Il y a peu, j’ai parlé de American Elsewhere de Robert Jackson Bennett, l’un des premiers ouvrages de la nouvelle collection Imaginaire des éditions Albin Michel. Cette fois, je vais m’intéresser à leur premier titre de fantasy : Mage de bataille de Peter A. Flannery. L’ouvrage étant assez volumineux en anglais, l’éditeur a choisi de le couper en deux. Les deux volumes sortant de façon décalée, cette chronique portera sur le premier.
Les mages de bataille sont le dernier rempart contre les Possédés. Pratiquant la magie de façon plus instinctive que les thaumaturges, ils sont surtout liés aux dragons qui les accompagnent au combat.
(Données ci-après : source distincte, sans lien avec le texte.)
-- ==== Sys2Proof/Machine/Input.lean ====
section
/-! DEFINITION. The meanings of the host commands of the input sampler (42_input_sampler.md). -/

namespace Sys2Proof.Machine

/-- WASPR ch: answer LE[ch] and clear it, one step; out of range, answer 0 and change nothing (rules R104,
R105). -/
def execWaspr (ch : IndexField) (s : State) : Result :=
  match channel ch with
  | some k => .next ((s.respond (zext16Bit s.le[k])).setLe k false)
  | none => .next (s.respond 0)

/-- ISHELD ch: answer whether BTN[ch] is at its active level, 0, now; the analog channel and out of range
answer 0 (rules R106, R107). -/
def execIsheld (ch : IndexField) (s : State) : Result :=
  match digitalChannel ch with
  | some k => .next (s.respond (zext16Bit (s.btn[k] == false)))
  | none => .next (s.respond 0)

/-- ALEVEL: answer the reading on ADC now, not ASAMP (rule R108). -/
def execAlevel (s : State) : Result := .next (s.respond (zext16Reading s.adc))

/-- SETTHR t: `ATH <- t` (rule R109). -/
def execSetthr (t : Threshold) (s : State) : Result := .next (s.setAth t).noResponse

end Sys2Proof.Machine
end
Mais la folie qui prend parfois les dragons peut aussi contaminer le mage de bataille. C’est ce qui est arrivé au défunt père de Falco Danté. Hébergé par un mage de bataille à la retraite, le jeune garçon vit avec sur la conscience le poids des fautes de son père. Mais les Possédés se rapprochent de la cité et un nouveau mage de bataille doit venir défendre ses habitants.
A la simple lecture de la carte en début de volume on sent qu’on est dans la fantasy bien affirmée : sept royaumes se partageant un continent dont une partie semble occupée par une force ténébreuse. Les premiers chapitres confirment l’impression : magie, guerriers, forces maléfiques, etc. Des éléments bien classiques sont clairement visibles. Classique est peut-être justement le mot qui qualifie le mieux l’ouvrage. L’univers est classique, les personnages sont classiques, l’intrigue est classique. Flannery n’invente rien, il réinterprète simplement à sa sauce une recette déjà mille fois servie. Ce qui n’est pas vraiment surprenant puisque l’éditeur présente clairement l’ouvrage comme visant un public débutant en fantasy. On est dans la lignée d’auteurs comme Feist.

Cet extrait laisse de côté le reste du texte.